Typically, the chemical cutting is accomplished in a single "one
shot" operation. If it is desired to completely sever a conduit
within a well bore, a cutting tool having multiple discharge
nozzles adapted to discharge radial jets of cutting fluid in all
directions is disposed within the conduit. When the propellant is
fired, the cutting tool is anchored in the conduit and the cutting
fluid discharged through the nozzles severs the conduit. There are,
however, certain limitations on the effectiveness of such tools.
For example, the standoff distance for such tools is relatively
short. Standoff is defined as one-half the difference in conduit
internal diameter and cutting head outside diameter. Thus, the
standoff is the radial distance between the cutting head and the
inside of the conduit when the cutting head is centered in the
conduit. The maximum effective standoff distance in chemical
cutting tools is on the order of one-half inch or less. Thus, the
outside diameter of the cutting head is optimally less than one
inch smaller than the inside diameter of the conduit to be cut. The
standoff constraint thus limits the ability of the tool to go
through diameter restrictions and cut larger diameter conduits.
Additionally, there is a limit to the thickness of conduit that may
be cut.
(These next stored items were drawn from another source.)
-- ==== Sys2Proof/Laws/KeepsDebugOps.lean ====
section
/-! SUPPORT. What the functions of DebugOps keep (see Keeps). -/

set_option linter.all false

namespace Sys2Proof.Machine

theorem State.setHaltReq_keeps {z s : State} (k : Nat) (r : Option HaltReq) (hK : Keeps z s) : Keeps z (State.setHaltReq s k r) := by
  unfold State.setHaltReq; with_reducible repeat' (first | assumption | (extract_lets +implicits +onlyGivenNames x; first | (refine Keeps.named (z := z) (x := x) ?_ fun hx => ?_; (on_goal 1 => dsimp -zeta only [x]; clear x); (on_goal 2 => clear_value x)) | clear_value x) | split | fail_if_no_progress refine Keeps.of_mk ?_)

theorem State.askHalt_keeps {z s : State} (k : Nat) (r : HaltReq) (hK : Keeps z s) : Keeps z (State.askHalt s k r) := by
  unfold State.askHalt; with_reducible repeat' (first | assumption | (extract_lets +implicits +onlyGivenNames x; first | (refine Keeps.named (z := z) (x := x) ?_ fun hx => ?_; (on_goal 1 => dsimp -zeta only [x]; clear x); (on_goal 2 => clear_value x)) | clear_value x) | apply Keeps.ite | split | apply State.setHaltReq_keeps | fail_if_no_progress refine Keeps.of_mk ?_ | refine Keeps.of_pair (by assumption) ?_ | refine Keeps.of_pair_fst (by assumption) ?_)

theorem State.resumeCore_keeps {z s : State} (k : Nat) (hK : Keeps z s) : Keeps z (State.resumeCore s k) := by
  unfold State.resumeCore; with_reducible repeat' (first | assumption | (extract_lets +implicits +onlyGivenNames x; first | (refine Keeps.named (z := z) (x := x) ?_ fun hx => ?_; (on_goal 1 => dsimp -zeta only [x]; clear x); (on_goal 2 => clear_value x)) | clear_value x) | apply Keeps.ite | split | apply State.wr_keeps | apply State.modCore_keeps | apply State.wdogReload_keeps | fail_if_no_progress refine Keeps.of_mk ?_)

theorem State.closeDebug_keeps {z s : State} (hK : Keeps z s) : Keeps z (State.closeDebug s) := by
  unfold State.closeDebug; with_reducible repeat' (first | assumption | intro x y hx | (extract_lets +implicits +onlyGivenNames x; first | (refine Keeps.named (z := z) (x := x) ?_ fun hx => ?_; (on_goal 1 => dsimp -zeta only [x]; clear x); (on_goal 2 => clear_value x)) | (refine Keeps.named_snd (z := z) (x := x) ?_ fun hx => ?_; (on_goal 1 => dsimp -zeta only [x]; clear x); (on_goal 2 => clear_value x)) | (refine Keeps.named_fst (z := z) (x := x) ?_ fun hx => ?_; (on_goal 1 => dsimp -zeta only [x]; clear x); (on_goal 2 => clear_value x)) | clear_value x) | apply Keeps.ite | split | apply State.wr_keeps | apply State.resumeCore_keeps | apply Keeps.foldl | apply Keeps.foldl_snd | apply Keeps.foldl_snd2 | apply Keeps.foldl_fst | fail_if_no_progress refine Keeps.of_mk ?_)

theorem State.debugRecheck_keeps {z s : State} (hK : Keeps z s) : Keeps z (State.debugRecheck s) := by
  unfold State.debugRecheck; with_reducible repeat' (first | assumption | apply Keeps.ite | split | apply State.closeDebug_keeps | fail_if_no_progress refine Keeps.of_mk ?_)

theorem State.securityChanged_keeps {z s : State} (hK : Keeps z s) : Keeps z (State.securityChanged s) := by
  unfold State.securityChanged; with_reducible repeat' (first | assumption | apply State.closeAll_keeps | apply State.closeDebug_keeps | fail_if_no_progress refine Keeps.of_mk ?_)

end Sys2Proof.Machine
end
During the cutting, substantial heat is generated. As the
amount of cutting fluid is increased in order to cut thicker
conduit, the amount of heat generated by the cutting is increased.
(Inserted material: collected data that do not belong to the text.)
-- ==== Sys2Proof/Laws/KeepsRimRead.lean ====
section
/-! SUPPORT. What the functions of RimRead keep (see Keeps). -/

set_option linter.all false

namespace Sys2Proof.Machine

theorem State.setHeld_keeps {z s : State} (r : RegHit) (m : Master) (w : Option Word) (hK : Keeps z s) : Keeps z (State.setHeld s r m w) := by
  unfold State.setHeld; with_reducible repeat' (first | assumption | (extract_lets +implicits +onlyGivenNames x; first | (refine Keeps.named (z := z) (x := x) ?_ fun hx => ?_; (on_goal 1 => dsimp -zeta only [x]; clear x); (on_goal 2 => clear_value x)) | clear_value x) | split | fail_if_no_progress refine Keeps.of_mk ?_)

theorem State.readEffect_keeps {z s : State} (ms : List Master) (r : RegHit) (hK : Keeps z s) : Keeps z (State.readEffect s ms r) := by
  unfold State.readEffect; with_reducible repeat' (first | assumption | intro x y hx | (extract_lets +implicits +onlyGivenNames x; first | (refine Keeps.named (z := z) (x := x) ?_ fun hx => ?_; (on_goal 1 => dsimp -zeta only [x]; clear x); (on_goal 2 => clear_value x)) | (refine Keeps.named_snd (z := z) (x := x) ?_ fun hx => ?_; (on_goal 1 => dsimp -zeta only [x]; clear x); (on_goal 2 => clear_value x)) | (refine Keeps.named_fst (z := z) (x := x) ?_ fun hx => ?_; (on_goal 1 => dsimp -zeta only [x]; clear x); (on_goal 2 => clear_value x)) | clear_value x) | apply Keeps.ite | split | apply State.claim_keeps | refine Keeps.of_pair (by assumption) (State.claim_keeps _ ?_) | apply State.popCap_keeps | refine Keeps.of_pair (by assumption) (State.popCap_keeps _ ?_) | apply State.setReg_keeps | apply State.wr_keeps | apply State.peak_keeps | apply State.sensor_keeps | apply State.setHeld_keeps | apply Keeps.foldl | apply Keeps.foldl_snd | apply Keeps.foldl_snd2 | apply Keeps.foldl_fst | fail_if_no_progress refine Keeps.of_mk ?_ | refine Keeps.of_pair (by assumption) ?_ | refine Keeps.of_pair_fst (by assumption) ?_)

theorem State.countUnmapped_keeps {z s : State} (a : Nat) (hK : Keeps z s) : Keeps z (State.countUnmapped s a) := by
  unfold State.countUnmapped; with_reducible repeat' (first | assumption | apply State.satInc_keeps | apply State.wr_keeps | fail_if_no_progress refine Keeps.of_mk ?_)

theorem State.rimReadEffect_keeps {z s : State} (ms : List Master) (a : Nat) (size : Nat) (hK : Keeps z s) : Keeps z (State.rimReadEffect s ms a size) := by
  unfold State.rimReadEffect; with_reducible repeat' (first | assumption | (extract_lets +implicits +onlyGivenNames x; first | (refine Keeps.named (z := z) (x := x) ?_ fun hx => ?_; (on_goal 1 => dsimp -zeta only [x]; clear x); (on_goal 2 => clear_value x)) | clear_value x) | apply Keeps.ite | split | apply State.countUnmapped_keeps | apply State.readEffect_keeps | fail_if_no_progress refine Keeps.of_mk ?_ | refine Keeps.of_pair (by assumption) ?_ | refine Keeps.of_pair_fst (by assumption) ?_)

theorem State.rimRead_keeps {z s : State} (m : Master) (a : Nat) (size : Nat) (hK : Keeps z s) : Keeps z (State.rimRead s m a size).2 := by
  unfold State.rimRead; with_reducible repeat' (first | assumption | apply State.rimReadEffect_keeps | fail_if_no_progress refine Keeps.of_mk ?_)

theorem State.rimReads_keeps {z s : State} (a : Nat) (ms : List Master) (hK : Keeps z s) : Keeps z (State.rimReads s a ms) := by
  unfold State.rimReads; with_reducible repeat' (first | assumption | intro x y hx | (extract_lets +implicits +onlyGivenNames x; first | (refine Keeps.named (z := z) (x := x) ?_ fun hx => ?_; (on_goal 1 => dsimp -zeta only [x]; clear x); (on_goal 2 => clear_value x)) | (refine Keeps.named_snd (z := z) (x := x) ?_ fun hx => ?_; (on_goal 1 => dsimp -zeta only [x]; clear x); (on_goal 2 => clear_value x)) | (refine Keeps.named_fst (z := z) (x := x) ?_ fun hx => ?_; (on_goal 1 => dsimp -zeta only [x]; clear x); (on_goal 2 => clear_value x)) | clear_value x) | split | apply State.emit_keeps | apply State.rimRead_keeps | refine Keeps.of_pair (by assumption) (State.rimRead_keeps _ _ _ ?_) | apply State.rimReadEffect_keeps | apply Keeps.foldl | apply Keeps.foldl_snd | apply Keeps.foldl_snd2 | apply Keeps.foldl_fst | fail_if_no_progress refine Keeps.of_mk ?_)

end Sys2Proof.Machine
end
During attempts to cut extremely thick conduit, the heat generated
may become so great as to destroy the cutting tool itself.
SUMMARY OF THE INVENTION
It is therefore an object of the present invention to provide a
method and apparatus for cutting conduit having large standoff
relative to the cutting tool. It is a further object of the present
invention to provide an apparatus and method for cutting relatively
thick wall conduit.
Briefly stated, the foregoing and other objects of the present
invention are accomplished by the tool of the present invention
which includes a cutting head adapted to be inserted in a conduit.
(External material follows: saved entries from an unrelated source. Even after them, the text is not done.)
-- ==== Sys2Proof/Laws/KeepsVtkCommands.lean ====
section
/-! SUPPORT. What the functions of VtkCommands keep (see Keeps). -/

set_option linter.all false

namespace Sys2Proof.Machine

theorem State.vtkRow_keeps {z s : State} (mine : Nat → Bool) (run : State → VtkCmd → State) (hrun : ∀ s a, Keeps z s → Keeps z (run s a)) (hK : Keeps z s) : Keeps z (State.vtkRow s mine run) := by
  unfold State.vtkRow; with_reducible repeat' (first | assumption | (extract_lets +implicits +onlyGivenNames x; first | (refine Keeps.named (z := z) (x := x) ?_ fun hx => ?_; (on_goal 1 => dsimp -zeta only [x]; clear x); (on_goal 2 => clear_value x)) | clear_value x) | apply Keeps.ite | split | fail_if_no_progress refine Keeps.of_mk ?_ | refine Keeps.of_pair (by assumption) ?_ | refine Keeps.of_pair_fst (by assumption) ?_ | apply hrun)

theorem State.vtkDone_keeps {z s : State} (c : VtkCmd) (status : Nat) (results : List Byte) (hK : Keeps z s) : Keeps z (State.vtkDone s c status results) := by
  unfold State.vtkDone; with_reducible repeat' (first | assumption | apply State.vtkFinish_keeps | fail_if_no_progress refine Keeps.of_mk ?_)

theorem execVtkNop_keeps {z s : State} (t : Nat) (hK : Keeps z s) : KeepsR z (execVtkNop t s) := by
  unfold execVtkNop; with_reducible repeat' (first | assumption | refine KeepsR.of_next ?_ | intro x y hx | (extract_lets +implicits +onlyGivenNames x; first | (refine Keeps.named (z := z) (x := x) ?_ fun hx => ?_; (on_goal 1 => dsimp -zeta only [x]; clear x); (on_goal 2 => clear_value x)) | clear_value x) | apply State.at_keeps | apply State.vtkRow_keeps | apply State.vtkDone_keeps | apply State.outOfOrder_keeps | apply State.brokenUnlock_keeps | fail_if_no_progress refine Keeps.of_mk ?_)

theorem execStatusRead_keeps {z s : State} (t : Nat) (hK : Keeps z s) : KeepsR z (execStatusRead t s) := by
  unfold execStatusRead; with_reducible repeat' (first | assumption | refine KeepsR.of_next ?_ | intro x y hx | (extract_lets +implicits +onlyGivenNames x; first | (refine Keeps.named (z := z) (x := x) ?_ fun hx => ?_; (on_goal 1 => dsimp -zeta only [x]; clear x); (on_goal 2 => clear_value x)) | (refine Keeps.named_snd (z := z) (x := x) ?_ fun hx => ?_; (on_goal 1 => dsimp -zeta only [x]; clear x); (on_goal 2 => clear_value x)) | clear_value x) | apply State.at_keeps | apply State.vtkRow_keeps | apply State.draw_keeps | refine Keeps.of_pair (by assumption) (State.draw_keeps ?_) | apply State.vtkDone_keeps | fail_if_no_progress refine Keeps.of_mk ?_ | refine Keeps.of_pair (by assumption) ?_ | refine Keeps.of_pair_fst (by assumption) ?_)

theorem State.readWords_keeps {z s : State} (as : List Nat) (hK : Keeps z s) : Keeps z (State.readWords s as).2 := by
  unfold State.readWords; with_reducible repeat' (first | assumption | intro x y hx | (extract_lets +implicits +onlyGivenNames x; first | (refine Keeps.named (z := z) (x := x) ?_ fun hx => ?_; (on_goal 1 => dsimp -zeta only [x]; clear x); (on_goal 2 => clear_value x)) | (refine Keeps.named_snd (z := z) (x := x) ?_ fun hx => ?_; (on_goal 1 => dsimp -zeta only [x]; clear x); (on_goal 2 => clear_value x)) | (refine Keeps.named_fst (z := z) (x := x) ?_ fun hx => ?_; (on_goal 1 => dsimp -zeta only [x]; clear x); (on_goal 2 => clear_value x)) | clear_value x) | apply State.rimRead_keeps | refine Keeps.of_pair (by assumption) (State.rimRead_keeps _ _ _ ?_) | apply Keeps.foldl | apply Keeps.foldl_snd | apply Keeps.foldl_snd2 | apply Keeps.foldl_fst | fail_if_no_progress refine Keeps.of_mk ?_)

theorem execRegRead_keeps {z s : State} (t : Nat) (hK : Keeps z s) : KeepsR z (execRegRead t s) := by
  unfold execRegRead; with_reducible repeat' (first | assumption | refine KeepsR.of_next ?_ | intro x y hx | (extract_lets +implicits +onlyGivenNames x; first | (refine Keeps.named (z := z) (x := x) ?_ fun hx => ?_; (on_goal 1 => dsimp -zeta only [x]; clear x); (on_goal 2 => clear_value x)) | (refine Keeps.named_snd (z := z) (x := x) ?_ fun hx => ?_; (on_goal 1 => dsimp -zeta only [x]; clear x); (on_goal 2 => clear_value x)) | clear_value x) | apply State.at_keeps | apply State.vtkRow_keeps | apply State.readWords_keeps | refine Keeps.of_pair (by assumption) (State.readWords_keeps _ ?_) | apply State.vtkDone_keeps | fail_if_no_progress refine Keeps.of_mk ?_)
The cutting head includes at least one nozzle and the tool includes
means for orienting the nozzle circumferentially with respect to a
previously cut sector of the conduit. Decentralizer means are
provided for positioning the nozzle radially adjacent a portion of
the conduit and means are provided for discharging a quantity of
cutting fluid from the nozzle to cut that portion. The orienting
means preferably includes means for locating the previously cut
sector and for rotating the cutting head to position the nozzle
with respect to the previously cut sector. Thus, the tool of the
present invention is adapted to make multiple circumferential cuts
thereby to completely sever the conduit.
BRIEF DESCRIPTION OF THE DRAWINGS
FIG. 1 is a side elevation view of the tool of the present
invention in its intended environment.
FIGS. 2A-2G, when placed end-to-end, form a sectional view of the
tool of the present invention.
FIG. 2H is a sectional view similar to FIG. 2G showing additional
details of the tool of the present invention.
FIGS. 3A and 3B depict the operation of the rotating mechanism of
the tool of the present invention.
FIGS. 4A-4C depict the operation of the locating and
decentral-izing means of the present invention.
DESCRIPTION OF THE PREFERRED EMBODIMENT
Referring now to the drawings, and first to FIG. 1, the cutting
tool of the present invention is designated generally by the
numeral 11. Preferably, cutting tool 11 is adapted to be suspended
and operated by a wireline 13 down hole in a oil field tubular
member, as for example casing 15. While the preferred environment
for the cutting tool of the present invention is down hole, the
cutting tool may be used to cut other tubular members in other
environments.
The details of the construction of the present invention are best
shown in FIGS. 2A-2G and referring first to FIG. 2A, cutting tool
11 includes a fuze assembly designated generally by the numeral 17,
which includes a firing adaptor body 19, which is adapted to make
mechanical connection with the wireline rope socket (not shown) and
a firing sub 21. Firing adaptor body 19 contains a contact rod 23,
which is adapted to make electrical contact with the wireline to
receive electrical firing signals and to transmit such signals to a
fuze 25 contained within firing sub 21. Firing adaptor body 19 and
firing sub 21 are threadedly connected together and are sealed by
appropriate O-ring seals.
Firing sub 21 is connected to a tubular propellant assembly 27.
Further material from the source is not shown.